**PROBLEM DESCRIPTION:**
Reproduce verbatim the lines of the material below, starting at the line with "receives (R85). -/" and ending at the line with "withP6 (d64 (BitVec.ofNat", both inclusive; skip the rest.

**INPUT DATA:**
──────────

-- ==== Sys2Proof/Certificates/Slice0/Obligations.lean ====
section
/-! DEFINITION. The statements for the provers: encodings, the step, register results with their frames, memory, atomics,
synchronisation, matrices, engines, launches, exceptions, contexts, reliability and the package, and the forms in which they speak of
results. -/

namespace Sys2Proof.Claims

open Sys2Proof.Machine

/-! ### Results of integer instructions (R84 to R88, R92) -/

/-- A 32-bit, and a 64-bit, result for D. -/
def d32 (v : Word) : Res := { d := v.setWidth 128 }
def d64 (v : Pair) : Res := { d := v.setWidth 128 }

/-- The carry and the borrow that p6 receives (R85). -/
def withP6 (r : Res) (v : Bool) : Res := { r with preds := [(6, v)] }

/-- The result that the spec gives an integer instruction, from the sources of one member. -/
inductive IntResult : Instr → (Src → Res) → Prop where
  | addI32 (p : BitVec 3) (d a b : BitVec 7) :
      IntResult (.addI32 p d a b) (fun x => d32 (lo32 x.a + lo32 x.b))
  | subI32 (p : BitVec 3) (d a b : BitVec 7) :
      IntResult (.subI32 p d a b) (fun x => d32 (lo32 x.a - lo32 x.b))
  | addI32Immediate (p : BitVec 3) (d a : BitVec 7) (i : BitVec 9) :
      IntResult (.addI32Immediate p d a i) (fun x => d32 (lo32 x.a + i.signExtend 32))
  | addc (p : BitVec 3) (d a b : BitVec 7) :
      IntResult (.addc p d a b) (fun x =>
      let n := (lo32 x.a).toNat + (lo32 x.b).toNat + (predOf x.t 6).toNat
      withP6 (d32 (BitVec.ofNat 32 n)) (decide (2 ^ 32 ≤ n)))
  | subb (p : BitVec 3) (d a b : BitVec 7) :
      IntResult (.subb p d a b) (fun x =>
      let n : Int := (lo32 x.a).toNat - (lo32 x.b).toNat - (predOf x.t 6).toNat
      withP6 (d32 (BitVec.ofInt 32 n)) (decide (n < 0)))
  | addI64 (p : BitVec 3) (d a b : BitVec 7) :
      IntResult (.addI64 p d a b) (fun x => d64 (lo64 x.a + lo64 x.b))
  | subI64 (p : BitVec 3) (d a b : BitVec 7) :
      IntResult (.subI64 p d a b) (fun x => d64 (lo64 x.a - lo64 x.b))
  | addcI64 (p : BitVec 3) (d a b : BitVec 7) :
      IntResult (.addcI64 p d a b) (fun x =>
      let n := (lo64 x.a).toNat + (lo64 x.b).toNat + (predOf x.t 6).toNat
      withP6 (d64 (BitVec.ofNat 64 n)) (decide (2 ^ 64 ≤ n)))
  | subbI64 (p : BitVec 3) (d a b : BitVec 7) :
      IntResult (.subbI64 p d a b) (fun x =>
      let n : Int := (lo64 x.a).toNat - (lo64 x.b).toNat - (predOf x.t 6).toNat
      withP6 (d64 (BitVec.ofInt 64 n)) (decide (n < 0)))
  | mullo (p : BitVec 3) (d a b : BitVec 7) :
      IntResult (.mullo p d a b) (fun x => d32 (BitVec.ofNat 32 ((lo32 x.a).toNat * (lo32 x.b).toNat)))
  | mulhiUs (p : BitVec 3) (d a b : BitVec 7) :
      IntResult (.mulhiUs p d a b) (fun x => d32 (BitVec.ofNat 32 ((lo32 x.a).toNat * (lo32 x.b).toNat / 2 ^ 32)))
  | mulhiSg (p : BitVec 3) (d a b : BitVec 7) :
      IntResult (.mulhiSg p d a b) (fun x => d32 (BitVec.ofInt 32 ((lo32 x.a).toInt * (lo32 x.b).toInt / 2 ^ 32)))
  | mad (p : BitVec 3) (d a b : BitVec 7) :
      IntResult (.mad p d a b) (fun x => d32 (BitVec.ofNat 32 ((lo32 x.a).toNat * (lo32 x.b).toNat + (lo32 x.d).toNat)))
  | andB (p : BitVec 3) (d a b : BitVec 7) :
      IntResult (.andB p d a b) (fun x => d32 (lo32 x.a &&& lo32 x.b))
  | orB (p : BitVec 3) (d a b : BitVec 7) :
      IntResult (.orB p d a b) (fun x => d32 (lo32 x.a ||| lo32 x.b))
  | xorB (p : BitVec 3) (d a b : BitVec 7) :
      IntResult (.xorB p d a b) (fun x => d32 (lo32 x.a ^^^ lo32 x.b))
  | notB (p : BitVec 3) (d a : BitVec 7) :
      IntResult (.notB p d a) (fun x => d32 (~~~ lo32 x.a))
  | shl (p : BitVec 3) (d a b : BitVec 7) :
      IntResult (.shl p d a b) (fun x => d32 (BitVec.ofNat 32 ((lo32 x.a).toNat * 2 ^ (lo32 x.b).toNat)))
  | shr (p : BitVec 3) (d a b : BitVec 7) :
      IntResult (.shr p d a b) (fun x => d32 (BitVec.ofNat 32 ((lo32 x.a).toNat / 2 ^ (lo32 x.b).toNat)))
  | sar (p : BitVec 3) (d a b : BitVec 7) :
      IntResult (.sar p d a b) (fun x => d32 (BitVec.ofInt 32 ((lo32 x.a).toInt / 2 ^ (lo32 x.b).toNat)))
  | rot (p : BitVec 3) (d a b : BitVec 7) :
      IntResult (.rot p d a b) (fun x => d32 ((lo32 x.a).rotateLeft ((lo32 x.b).toNat % 32)))
  | minSg (p : BitVec 3) (d a b : BitVec 7) :
      IntResult (.minSg p d a b) (fun x => d32 (if (lo32 x.a).toInt ≤ (lo32 x.b).toInt then lo32 x.a else lo32 x.b))
  | minUs (p : BitVec 3) (d a b : BitVec 7) :
      IntResult (.minUs p d a b) (fun x => d32 (if (lo32 x.a).toNat ≤ (lo32 x.b).toNat then lo32 x.a else lo32 x.b))
  | maxSg (p : BitVec 3) (d a b : BitVec 7) :
      IntResult (.maxSg p d a b) (fun x => d32 (if (lo32 x.b).toInt ≤ (lo32 x.a).toInt then lo32 x.a else lo32 x.b))
  | maxUs (p : BitVec 3) (d a b : BitVec 7) :
      IntResult (.maxUs p d a b) (fun x => d32 (if (lo32 x.b).toNat ≤ (lo32 x.a).toNat then lo32 x.a else lo32 x.b))
  | abs (p : BitVec 3) (d a : BitVec 7) :
      IntResult (.abs p d a) (fun x => d32 (BitVec.ofInt 32 ((lo32 x.a).toInt.natAbs)))
  | neg (p : BitVec 3) (d a : BitVec 7) :
      IntResult (.neg p d a) (fun x => d32 (BitVec.ofInt 32 (-(lo32 x.a).toInt)))
  | clz (p : BitVec 3) (d a : BitVec 7) :
      IntResult (.clz p d a) (fun x => d32 (BitVec.ofNat 32 (((List.range 33).find? fun n => decide ((lo32 x.a).toNat * 2 ^ n ≥ 2 ^ 31)).getD 32)))
  | popc (p : BitVec 3) (d a : BitVec 7) :
      IntResult (.popc p d a) (fun x => d32 (BitVec.ofNat 32 ((List.range 32).countP fun k => (lo32 x.a).getLsbD k)))
  | brev (p : BitVec 3) (d a : BitVec 7) :
      IntResult (.brev p d a) (fun x => d32 (lo32 x.a).reverse)
  | bfxUs (p : BitVec 3) (d a b : BitVec 7) :
      IntResult (.bfxUs p d a b) (fun x => d32 (BitVec.ofNat 32 ((lo32 x.a).toNat % 2 ^ fieldTop (lo32 x.b) / 2 ^ fieldPos (lo32 x.b))))
  | bfxSg (p : BitVec 3) (d a b : BitVec 7) :
      IntResult (.bfxSg p d a b) (fun x =>
      let n := fieldTop (lo32 x.b) - fieldPos (lo32 x.b)
      let v := (lo32 x.a).toNat % 2 ^ fieldTop (lo32 x.b) / 2 ^ fieldPos (lo32 x.b)
      d32 (BitVec.ofInt 32 (if 0 < n ∧ 2 ^ (n - 1) ≤ v then (v : Int) - 2 ^ n else v)))
  | bfi (p : BitVec 3) (d a b : BitVec 7) :
      IntResult (.bfi p d a b) (fun x =>
      let lo := fieldPos (lo32 x.b)
      let hi := fieldTop (lo32 x.b)
      let d := (lo32 x.d).toNat
      d32 (BitVec.ofNat 32 (d / 2 ^ hi * 2 ^ hi + (lo32 x.a).toNat % 2 ^ (hi - lo) * 2 ^ lo + d % 2 ^ lo)))
  | mov (p : BitVec 3) (d a : BitVec 7) :
      IntResult (.mov p d a) (fun x => d32 (lo32 x.a))
  | movi (p : BitVec 3) (d : BitVec 7) (i : BitVec 9) :
      IntResult (.movi p d i) (fun _ => d32 (i.signExtend 32))
  | movI64 (p : BitVec 3) (d a : BitVec 7) :
      IntResult (.movI64 p d a) (fun x => d64 (lo64 x.a))
  | shlI64 (p : BitVec 3) (d a b : BitVec 7) :
      IntResult (.shlI64 p d a b) (fun x => d64 (BitVec.ofNat 64 ((lo64 x.a).toNat * 2 ^ (lo32 x.b).toNat)))
  | shrI64 (p : BitVec 3) (d a b : BitVec 7) :
      IntResult (.shrI64 p d a b) (fun x => d64 (BitVec.ofNat 64 ((lo64 x.a).toNat / 2 ^ (lo32 x.b).toNat)))
  | sarI64 (p : BitVec 3) (d a b : BitVec 7) :
      IntResult (.sarI64 p d a b) (fun x => d64 (BitVec.ofInt 64 ((lo64 x.a).toInt / 2 ^ (lo32 x.b).toNat)))
  | lea (p : BitVec 3) (d a b : BitVec 7) :
      IntResult (.lea p d a b) (fun x =>
      d64 (BitVec.ofInt 64 ((lo64 x.a).toNat + ((lo32 x.b).extractLsb' 0 29).toInt * 2 ^ ((lo32 x.b).toNat / 2 ^ 29))))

──────────

**WRITTEN REPLY:**
/-- The carry and the borrow that p6 receives (R85). -/
def withP6 (r : Res) (v : Bool) : Res := { r with preds := [(6, v)] }

/-- The result that the spec gives an integer instruction, from the sources of one member. -/
inductive IntResult : Instr → (Src → Res) → Prop where
  | addI32 (p : BitVec 3) (d a b : BitVec 7) :
      IntResult (.addI32 p d a b) (fun x => d32 (lo32 x.a + lo32 x.b))
  | subI32 (p : BitVec 3) (d a b : BitVec 7) :
      IntResult (.subI32 p d a b) (fun x => d32 (lo32 x.a - lo32 x.b))
  | addI32Immediate (p : BitVec 3) (d a : BitVec 7) (i : BitVec 9) :
      IntResult (.addI32Immediate p d a i) (fun x => d32 (lo32 x.a + i.signExtend 32))
  | addc (p : BitVec 3) (d a b : BitVec 7) :
      IntResult (.addc p d a b) (fun x =>
      let n := (lo32 x.a).toNat + (lo32 x.b).toNat + (predOf x.t 6).toNat
      withP6 (d32 (BitVec.ofNat 32 n)) (decide (2 ^ 32 ≤ n)))
  | subb (p : BitVec 3) (d a b : BitVec 7) :
      IntResult (.subb p d a b) (fun x =>
      let n : Int := (lo32 x.a).toNat - (lo32 x.b).toNat - (predOf x.t 6).toNat
      withP6 (d32 (BitVec.ofInt 32 n)) (decide (n < 0)))
  | addI64 (p : BitVec 3) (d a b : BitVec 7) :
      IntResult (.addI64 p d a b) (fun x => d64 (lo64 x.a + lo64 x.b))
  | subI64 (p : BitVec 3) (d a b : BitVec 7) :
      IntResult (.subI64 p d a b) (fun x => d64 (lo64 x.a - lo64 x.b))
  | addcI64 (p : BitVec 3) (d a b : BitVec 7) :
      IntResult (.addcI64 p d a b) (fun x =>
      let n := (lo64 x.a).toNat + (lo64 x.b).toNat + (predOf x.t 6).toNat
      withP6 (d64 (BitVec.ofNat 64 n)) (decide (2 ^ 64 ≤ n)))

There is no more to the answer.